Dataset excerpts
★ ★ ★ ★ ★ ★ ★
-- ==== Sys2Proof/Tests/Slice0.lean ====
section
/-! SUPPORT. Tests on fixed values: the well-formedness smoke, the spec's worked examples, one step of some commands, and for every
statement with hypotheses a concrete case that meets them. -/

namespace Sys2Proof.Tests

open Sys2Proof Sys2Proof.Machine Sys2Proof.Safety

/-! ## Small states -/

/-- A unit that is READY, numbered 2, LOCKED on a 64 by 64 frame, with its default heads parked and its loader idle. -/
def unit : State :=
  { State.reset with
    receiver := { State.reset.receiver with state := .locked, carrier := true, width := 64, height := 64 }
    filter := { hop := some 2#8, groups := [] }
    loader := { state := .idle, lastRefusal := none }
    control := { state := .ready, startUp := true, resetInput := false } }

/-- A packet to address 255. -/
def packet (verb tag flags : Byte) (body : List Byte) : Packet where
  header := { target := 0xFF#8, verb := verb, tag := tag, flags := flags, length := BitVec.ofNat 16 body.length }
  body := body

/-- `unit` with one packet queued. -/
def taking (p : Packet) : State := { unit with intake := { unit.intake with queue := [p] } }

/-- One head of a state changed. -/
def withHead (k : HeadId) (f : Head → Head) (s : State) : State := { s with heads := s.heads.set k (f (s.heads.get k)) }

/-- `unit` in another receiver state. -/
def linked (l : LinkState) : State := { unit with receiver := { unit.receiver with state := l } }

/-- A head whose output is 256 by 128, with the identity mesh of its timing from the origin. -/
def smallTiming : Timing :=
  { width := 256, height := 128, k := 7, b := 6, delay := 0, lineStep := 4096, fillPeriod := 16667 }

def smallHead : Head :=
  { resetHead .h0 with
    timing := smallTiming
    pairs := { defaultPairs .h0 with
      mesh := freshPair (identityMesh smallTiming 0 0 64 64) (segmentCount smallTiming .mesh)
      blend := freshPair (unityBlend smallTiming) (segmentCount smallTiming .blend) } }

/-- An untagged commit of TRIM, its answer wanted. -/
def trimCommit : ArmedCommit :=
  { tables := { mesh := false, blend := false, decode := false, encode := false, trim := true }
    frameTag := none, tag := 7#8, wanted := true }

/-- The next state of a command, the state itself where there is none. -/
def after (c : Instr) (s : State) : State :=
  match exec c s with
  | .next t => t
  | .fault _ => s
  | .refused _ => s

/-! ## Well-formedness: each check refuses an ill-formed command and accepts a well-formed one -/

theorem test_wellFormed_refuses_valid_marker :
    (Instr.malformedMarker (encodeMarker 5#8 3840#16 2160#16)).wellFormed = false := by decide +kernel

theorem test_wellFormed_accepts_bad_marker : (Instr.malformedMarker [1#8, 2#8]).wellFormed = true := by decide +kernel

theorem test_wellFormed_refuses_wide_code : (Instr.lineCompletion [⟨1023, 1024, 0⟩]).wellFormed = false := by decide

theorem test_wellFormed_accepts_top_code : (Instr.lineCompletion [⟨1023, 1023, 1023⟩]).wellFormed = true := by decide

theorem test_wellFormed_refuses_wide_code_broken_off :
    (Instr.carrierLoss (some (.line [⟨1024, 0, 0⟩]))).wellFormed = false ∧
      (Instr.powerOnReset (some (.line [⟨0, 0, 1024⟩]))).wellFormed = false := by decide

theorem test_wellFormed_accepts_broken_off :
    (Instr.carrierLoss (some (.line [⟨1023, 0, 0⟩]))).wellFormed = true ∧ (Instr.carrierLoss none).wellFormed = true ∧
      (Instr.powerOnReset (some (.packet [0#8]))).wellFormed = true := by decide

theorem test_wellFormed_refuses_long_relay :
    (Instr.relayArrival (sealAnswer 0#8 0#8 0#8 0#8 0#8 (List.replicate 273 0#8))).wellFormed = false := by decide +kernel

theorem test_wellFormed_accepts_longest_relay :
    (Instr.relayArrival (sealAnswer 0#8 0#8 0#8 0#8 0#8 (List.replicate 272 0#8))).wellFormed = true := by decide +kernel

/-! ## The spec's own values -/

/-- R194's nine bytes and their check. -/
theorem test_check_value :
    crc16 [0x31#8, 0x32#8, 0x33#8, 0x34#8, 0x35#8, 0x36#8, 0x37#8, 0x38#8, 0x39#8] = 0x29B1#16 := by decide +kernel

/-- The worked COMMIT of section 11.3. -/
theorem test_commit_bytes :
    packetOf [0x28#8, 0x26#8, 0x3C#8, 0x8F#8, 0x00#8, 0x03#8, 0x03#8, 0x01#8, 0x5A#8, 0#8, 0#8] =
      { header := { target := 40#8, verb := 0x26#8, tag := 60#8, flags := 0x8F#8, length := 3#16 }
        body := [3#8, 1#8, 90#8] } := by decide +kernel

/-- The declared 5000 by 40 of section 1.1 is stored as 4096 by 64. -/
theorem test_geometry_clamped : clampNat 5000 64 4096 = 4096 ∧ clampNat 40 64 2304 = 64 := by decide

/-- The mesh header of section 2.1. -/
theorem test_header_clamped :
    clampHeader 5000 2000 100 1000 .extend = { ox := 4095, oy := 2000, wx := 1, wy := 304, edge := .extend } := by decide

/-- The source coordinate of section 2.3's example and its taps. -/
theorem test_bent_corner :
    bilinear 64 5 55 (-200) 820 (-180) 840 = -103 ∧ bilinear 64 5 55 34000 34010 35030 35040 = 34886 ∧
      tapPlaces (-103) 34886 = [(2180, -7, 70), (2180, -6, 90), (2181, -7, 42), (2181, -6, 54)] := by decide

/-- The four rows of section 3.3's trim example. -/
theorem test_trim_rows :
    trimLight 4096 0 26585 = 26585 ∧ trimLight 4000 (-120) 9480 = 9138 ∧ trimLight 5000 0 65535 = 65535 ∧
      trimLight 4096 (-300) 100 = 0 := by decide

/-- Section 3.5's blend grid example and the light path of section 3.8: weight 2731, lift 300, encode index 396. -/
theorem test_light_path :
    bilinear 32 8 6 2704 2800 2720 2816 = 2731 ∧ bilinear 32 8 6 360 160 340 0 = 300 ∧
      (weightLight 9138 2731 + taperLift 300 9138) / 16 = 396 := by decide

/-- Section 4.2's release lines under D = 100 and S = 3072. -/
theorem test_release_lines :
    ([0, 1, 2, 3, 4, 5].map (releaseLine { smallTiming with delay := 100, lineStep := 3072 })) =
      [100, 100, 101, 102, 103, 103] := by decide

/-- Section 6.4: hop field 14 is forwarded as 15, and 15 as 15 with the overflow flag set. -/
theorem test_forwarded_hop :
    forwardedHop 14#8 0#8 = (15#8, 0#8) ∧ forwardedHop 15#8 0#8 = (15#8, 1#8) ∧ forwardedHop 15#8 1#8 = (15#8, 1#8) := by decide

/-- Section 8.3: 240, two failures, and MUTE. -/
theorem test_into_mute :
    (countFailed (countFailed { errors := 240, muteRun := 0, warn := true, rearm := false })).errors = 256 := by decide

/-! ## One step of some commands -/

theorem test_discover_takes_hop :
    (after .discover (taking (packet 0x10#8 5#8 0x80#8 [0#8, 0#8]))).filter.hop = some 0#8 := by decide +kernel

theorem test_discover_overflow_unnumbers :
    (after .discover (taking (packet 0x10#8 5#8 0x80#8 [15#8, 1#8]))).filter.hop = none := by decide +kernel

theorem test_setAccept_refuses_low_address :
    (after .setAccept (taking (packet 0x11#8 5#8 0x80#8 [0#8, 2#8, 48#8, 7#8]))).filter.groups = [] := by decide +kernel

theorem test_start_locked_primes :
    ((after .start (taking (packet 0x21#8 5#8 0x81#8 []))).heads.get .h0).state = .priming := by decide +kernel

theorem test_commit_parked_swaps_at_once :
    ((after .commit (taking (packet 0x26#8 5#8 0x81#8 [16#8, 0#8, 0#8]))).answers.own.map Answer.outcome) =
      [0x01#8, 0x02#8] := by decide +kernel

theorem test_unknown_verb_reports_form :
    (after .unknownVerb (taking (packet 0x99#8 5#8 0x80#8 []))).fault.entry.map FaultEntry.kind = some .form := by
  decide +kernel

/-- A carrier loss in the middle of a packet: its first two bytes go on, then the carrier is withdrawn (R15, R16). -/
theorem test_carrier_loss_repeats_part :
    (after (.carrierLoss (some (.packet [0x28#8, 0x26#8]))) unit).outputs.thru =
      [.part (.packet [0x28#8, 0x26#8]), .carrier false] := by decide +kernel

/-- A release of the return lane reaches a part whose reset input is asserted (R171). -/
theorem test_release_during_reset :
    (after .holdBackRelease { State.reset with answers := { State.reset.answers with heldBack := true } }).answers.heldBack =
      false := by decide +kernel

/-- A hold-back asserted on an idle lane is kept by a power-on reset, and no send starts under it (R171). -/
theorem test_hold_back_on_idle_lane :
    (after (.powerOnReset none) (after (.holdBackRelease true) unit)).answers.heldBack = true ∧
      (let s : State := { unit with answers := { unit.answers with own := [sealAnswer 0#8 0#8 0#8 0#8 0#8 []] } }
       (after .sendStart (after (.holdBackRelease true) s)).answers.sending = none) := by decide +kernel

/-- The spec gives the frame tag byte of an untagged commit no value; the three bytes before it are given (R190, R199). -/
theorem test_armed_block_untagged : (armedBlock (fun _ => 9#8) (some trimCommit)).take 3 = [1#8, 16#8, 0#8] := by decide

theorem test_queue_runs_in_order :
    step { State.reset with pending := [.resetInputRelease false, .carrierUp] } =
      .next { State.reset with control := { State.reset.control with resetInput := false }, pending := [.carrierUp] } := rfl

/-! ## Every hypothesis can be met: one case for each statement that has hypotheses, and for each of its clauses -/

/-- The part just after its reset input is released. -/
def released : State := { State.reset with control := { State.reset.control with resetInput := false } }

/-- A READ-STATUS packet and the state about to take it. -/
def statusPacket : Packet := packet 0x17#8 1#8 0x80#8 []

theorem takes_of_taking (v : Verb) (p : Packet) (verb : verbOf p.header.verb = some v) (form : formCorrect v p = true) :
    Takes v p [] (taking p) := ⟨rfl, rfl, rfl, rfl, verb, form⟩

theorem witness_EmptyQueueStepDoesWhatIsOwed :
    (State.reset.pending = [] ∧ State.reset.control.resetInput = true) ∧
    (let s : State := { unit with answers := { unit.answers with own := [sealAnswer 0#8 0#8 0#8 0#8 0#8 []] } }
     s.pending = [] ∧ s.control.resetInput = false ∧ s.answers.sending = none ∧ s.answers.heldBack = false ∧
       s.answers.own ≠ []) ∧
    (let s := taking statusPacket
     s.pending = [] ∧ s.control.resetInput = false ∧ ¬(s.answers.own ≠ [] ∨ s.answers.relay ≠ []) ∧ s.loader.state = .idle ∧
       s.control.state = .ready ∧ s.intake.queue = statusPacket :: []) ∧
    (unit.pending = [] ∧ unit.control.resetInput = false ∧ ¬(unit.answers.own ≠ [] ∨ unit.answers.relay ≠ []) ∧
      unit.intake.queue = []) := by
  decide +kernel

theorem witness_ResetInputGatesEvents :
    (State.reset.control.resetInput = true ∧ (∀ b, Instr.carrierUp ≠ .powerOnReset b) ∧
      (∀ b, Instr.carrierUp ≠ .resetInputRelease b) ∧ ∀ b, Instr.carrierUp ≠ .holdBackRelease b) ∧
    (State.reset.receiver.carrier = false ∧ State.reset.receiver.state = .noSignal) :=
  ⟨⟨rfl, fun _ => by simp, fun _ => by simp, fun _ => by simp⟩, rfl, rfl⟩

theorem witness_PowerOnResetSetsEveryBlock : State.reset.receiver.carrier = false ∧ unit.receiver.carrier = true := ⟨rfl, rfl⟩

theorem witness_InitializationCompletionLeavesDefaults :
    (released.control.resetInput = false ∧ released.control.state = .initializing ∧ released.intake.queue = [] ∧
      released.loader.state = .startingUp) ∧
    (let s : State := { released with loader := { released.loader with state := .resetting statusPacket } }
     s.control.resetInput = false ∧ s.control.state = .initializing ∧ s.intake.queue = [] ∧
       s.loader.state = .resetting statusPacket) ∧
    (1023 ≤ 1023 ∧ 4095 ≤ 4095) ∧
    (let s : State := { released with intake := { released.intake with queue := [statusPacket] } }
     s.control.resetInput = false ∧ s.control.state = .initializing ∧ s.intake.queue = statusPacket :: []) := by
  decide +kernel

theorem witness_ResetUnitKeepsLinkAndParksHeads :
    Takes .resetUnit (packet 0x18#8 1#8 0x80#8 []) [] (taking (packet 0x18#8 1#8 0x80#8 [])) :=
  takes_of_taking _ _ (by decide) (by decide)

theorem witness_CarrierAndMalformedMarkersMoveReceiver :
    (released.control.resetInput = false ∧ released.receiver.carrier = false) ∧
    ∀ l : LinkState, l ≠ .noSignal →
      (linked l).control.resetInput = false ∧ (linked l).receiver.carrier = true ∧ (linked l).receiver.state = l :=
  ⟨⟨rfl, rfl⟩, fun _ _ => ⟨rfl, rfl, rfl⟩⟩

theorem witness_FrameStartLocksAndHandsToHeads (l : LinkState) (n : l ≠ .noSignal) :
    (linked l).control.resetInput = false ∧ (linked l).receiver.state ≠ .noSignal ∧
      ∀ k view regain f, (takeFrameStart view regain f ((linked l).heads.get k)).swapped = none :=
  ⟨rfl, n, fun k _ _ _ => by cases k <;> rfl⟩

/-- `unit` COASTING with its absence timer running. -/
def coasting : State := { unit with receiver := { unit.receiver with state := .coasting, absenceTimer := some 100 } }

theorem witness_AbsenceExpiryEndsLock :
    coasting.control.resetInput = false ∧ coasting.receiver.state = .coasting ∧
      coasting.receiver.absenceTimer.isSome = true ∧ ∀ k view, (takeAbsence view (coasting.heads.get k)).swapped = none :=
  ⟨rfl, rfl, rfl, fun k _ => by cases k <;> rfl⟩

/-- `unit` with a number of lines completed. -/
def atLine (n : Nat) : State := { unit with receiver := { unit.receiver with lines := n } }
★ ★ ★ ★ ★ ★ ★
__WHAT YOU WILL DO__.
When a line in the records above contains the word "trimLight", copy it.

__RESPONSE TO THIS EXERCISE__.
    trimLight 4096 0 26585 = 26585 ∧ trimLight 4000 (-120) 9480 = 9138 ∧ trimLight 5000 0 65535 = 65535 ∧
      trimLight 4096 (-300) 100 = 0 := by decide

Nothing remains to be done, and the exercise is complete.